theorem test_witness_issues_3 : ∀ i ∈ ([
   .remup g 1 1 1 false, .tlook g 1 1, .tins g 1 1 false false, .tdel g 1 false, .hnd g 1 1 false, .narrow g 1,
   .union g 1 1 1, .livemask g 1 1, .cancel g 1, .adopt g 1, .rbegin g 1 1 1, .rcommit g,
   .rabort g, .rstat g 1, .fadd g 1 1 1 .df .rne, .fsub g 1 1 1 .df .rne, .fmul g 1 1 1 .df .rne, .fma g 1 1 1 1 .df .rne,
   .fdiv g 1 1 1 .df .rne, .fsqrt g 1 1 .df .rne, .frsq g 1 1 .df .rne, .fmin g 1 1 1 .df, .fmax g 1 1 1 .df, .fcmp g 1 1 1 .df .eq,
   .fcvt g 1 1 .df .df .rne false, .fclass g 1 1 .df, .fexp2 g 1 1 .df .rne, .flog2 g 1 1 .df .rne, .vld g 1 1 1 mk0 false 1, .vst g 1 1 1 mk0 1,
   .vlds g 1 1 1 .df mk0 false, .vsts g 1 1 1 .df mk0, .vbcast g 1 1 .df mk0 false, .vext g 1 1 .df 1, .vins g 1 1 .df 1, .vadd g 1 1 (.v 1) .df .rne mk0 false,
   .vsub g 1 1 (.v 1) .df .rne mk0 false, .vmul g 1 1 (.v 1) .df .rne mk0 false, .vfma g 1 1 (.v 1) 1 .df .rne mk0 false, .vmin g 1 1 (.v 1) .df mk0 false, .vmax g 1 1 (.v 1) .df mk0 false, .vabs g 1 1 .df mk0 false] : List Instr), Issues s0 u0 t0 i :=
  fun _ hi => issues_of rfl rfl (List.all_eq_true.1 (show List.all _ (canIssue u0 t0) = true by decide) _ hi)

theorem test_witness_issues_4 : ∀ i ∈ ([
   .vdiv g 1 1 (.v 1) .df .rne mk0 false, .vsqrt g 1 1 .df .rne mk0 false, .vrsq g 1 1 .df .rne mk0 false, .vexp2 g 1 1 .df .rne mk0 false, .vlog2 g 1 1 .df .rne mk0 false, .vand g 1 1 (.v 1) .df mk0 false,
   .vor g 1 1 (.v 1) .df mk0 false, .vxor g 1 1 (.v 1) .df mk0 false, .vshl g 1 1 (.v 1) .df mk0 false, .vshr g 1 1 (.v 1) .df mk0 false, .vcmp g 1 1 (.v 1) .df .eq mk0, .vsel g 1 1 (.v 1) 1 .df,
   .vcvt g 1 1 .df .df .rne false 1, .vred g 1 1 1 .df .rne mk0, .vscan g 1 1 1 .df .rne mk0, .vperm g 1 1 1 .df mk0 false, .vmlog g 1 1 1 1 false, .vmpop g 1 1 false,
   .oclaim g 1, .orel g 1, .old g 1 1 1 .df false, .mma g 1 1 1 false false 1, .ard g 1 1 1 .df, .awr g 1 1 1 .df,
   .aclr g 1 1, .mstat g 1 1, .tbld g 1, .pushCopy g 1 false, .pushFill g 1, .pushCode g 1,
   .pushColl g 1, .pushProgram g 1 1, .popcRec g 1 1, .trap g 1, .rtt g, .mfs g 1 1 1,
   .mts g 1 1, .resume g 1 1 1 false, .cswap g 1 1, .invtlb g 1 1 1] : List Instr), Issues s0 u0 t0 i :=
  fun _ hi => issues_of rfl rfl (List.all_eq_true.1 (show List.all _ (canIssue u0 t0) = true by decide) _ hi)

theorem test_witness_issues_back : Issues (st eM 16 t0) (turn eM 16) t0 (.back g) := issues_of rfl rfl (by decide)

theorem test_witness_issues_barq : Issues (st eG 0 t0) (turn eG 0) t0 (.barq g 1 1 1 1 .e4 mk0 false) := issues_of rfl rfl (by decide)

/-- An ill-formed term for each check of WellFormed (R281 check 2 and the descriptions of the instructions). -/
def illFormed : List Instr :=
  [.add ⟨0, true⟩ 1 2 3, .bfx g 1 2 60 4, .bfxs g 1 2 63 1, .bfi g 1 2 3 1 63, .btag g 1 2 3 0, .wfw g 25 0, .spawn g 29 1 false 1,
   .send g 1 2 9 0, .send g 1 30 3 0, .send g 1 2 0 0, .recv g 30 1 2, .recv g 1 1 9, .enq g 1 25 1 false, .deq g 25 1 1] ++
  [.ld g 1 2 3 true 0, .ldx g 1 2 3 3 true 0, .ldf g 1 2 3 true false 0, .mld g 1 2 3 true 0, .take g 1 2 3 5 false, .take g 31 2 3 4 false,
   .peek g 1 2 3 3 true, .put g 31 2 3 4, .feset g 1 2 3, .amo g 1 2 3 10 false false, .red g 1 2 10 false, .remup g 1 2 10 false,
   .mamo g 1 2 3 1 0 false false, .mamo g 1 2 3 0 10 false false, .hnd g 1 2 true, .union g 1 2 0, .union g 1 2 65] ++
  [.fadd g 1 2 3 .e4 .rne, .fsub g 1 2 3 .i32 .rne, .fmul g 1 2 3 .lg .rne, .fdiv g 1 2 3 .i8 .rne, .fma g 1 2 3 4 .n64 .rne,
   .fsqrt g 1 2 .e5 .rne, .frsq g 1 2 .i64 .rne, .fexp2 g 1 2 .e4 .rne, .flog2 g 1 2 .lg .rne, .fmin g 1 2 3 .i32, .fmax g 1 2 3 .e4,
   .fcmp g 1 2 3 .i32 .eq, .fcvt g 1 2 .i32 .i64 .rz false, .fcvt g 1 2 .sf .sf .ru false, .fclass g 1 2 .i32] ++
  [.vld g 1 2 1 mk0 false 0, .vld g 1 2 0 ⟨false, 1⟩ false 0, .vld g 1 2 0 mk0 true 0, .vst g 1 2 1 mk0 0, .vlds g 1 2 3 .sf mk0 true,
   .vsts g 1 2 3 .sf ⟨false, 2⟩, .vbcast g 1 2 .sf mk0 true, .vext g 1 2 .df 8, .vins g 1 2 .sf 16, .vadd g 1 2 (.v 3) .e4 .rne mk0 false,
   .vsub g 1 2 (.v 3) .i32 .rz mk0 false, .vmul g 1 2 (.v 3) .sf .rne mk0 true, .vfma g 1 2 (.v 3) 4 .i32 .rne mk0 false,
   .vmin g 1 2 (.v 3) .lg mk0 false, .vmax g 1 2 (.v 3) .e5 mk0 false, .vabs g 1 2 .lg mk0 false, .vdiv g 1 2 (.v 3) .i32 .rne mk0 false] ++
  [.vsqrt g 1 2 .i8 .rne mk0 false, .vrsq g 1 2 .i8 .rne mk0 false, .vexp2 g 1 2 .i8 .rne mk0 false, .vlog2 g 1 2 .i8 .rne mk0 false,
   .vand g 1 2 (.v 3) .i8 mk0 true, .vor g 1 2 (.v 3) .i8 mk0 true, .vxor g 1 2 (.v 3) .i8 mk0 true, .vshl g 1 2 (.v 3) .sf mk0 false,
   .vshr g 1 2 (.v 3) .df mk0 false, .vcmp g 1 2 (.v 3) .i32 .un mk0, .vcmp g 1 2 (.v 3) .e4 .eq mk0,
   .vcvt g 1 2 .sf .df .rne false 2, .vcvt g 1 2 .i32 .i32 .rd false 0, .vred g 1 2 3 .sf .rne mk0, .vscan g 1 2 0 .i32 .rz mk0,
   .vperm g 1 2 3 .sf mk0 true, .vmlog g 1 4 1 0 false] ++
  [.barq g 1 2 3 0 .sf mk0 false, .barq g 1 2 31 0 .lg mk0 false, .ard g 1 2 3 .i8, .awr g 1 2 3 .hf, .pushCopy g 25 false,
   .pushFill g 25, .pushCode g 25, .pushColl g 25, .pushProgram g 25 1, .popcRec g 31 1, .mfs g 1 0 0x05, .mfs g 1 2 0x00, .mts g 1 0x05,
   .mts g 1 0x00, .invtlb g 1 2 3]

AIM OF THE TASK: Go through the listing above and copy each line in which the string "vmlog" is found.

EXPECTED ANSWER:
   .vcvt g 1 1 .df .df .rne false 1, .vred g 1 1 1 .df .rne mk0, .vscan g 1 1 1 .df .rne mk0, .vperm g 1 1 1 .df mk0 false, .vmlog g 1 1 1 1 false, .vmpop g 1 1 false,
   .vperm g 1 2 3 .sf mk0 true, .vmlog g 1 4 1 0 false] ++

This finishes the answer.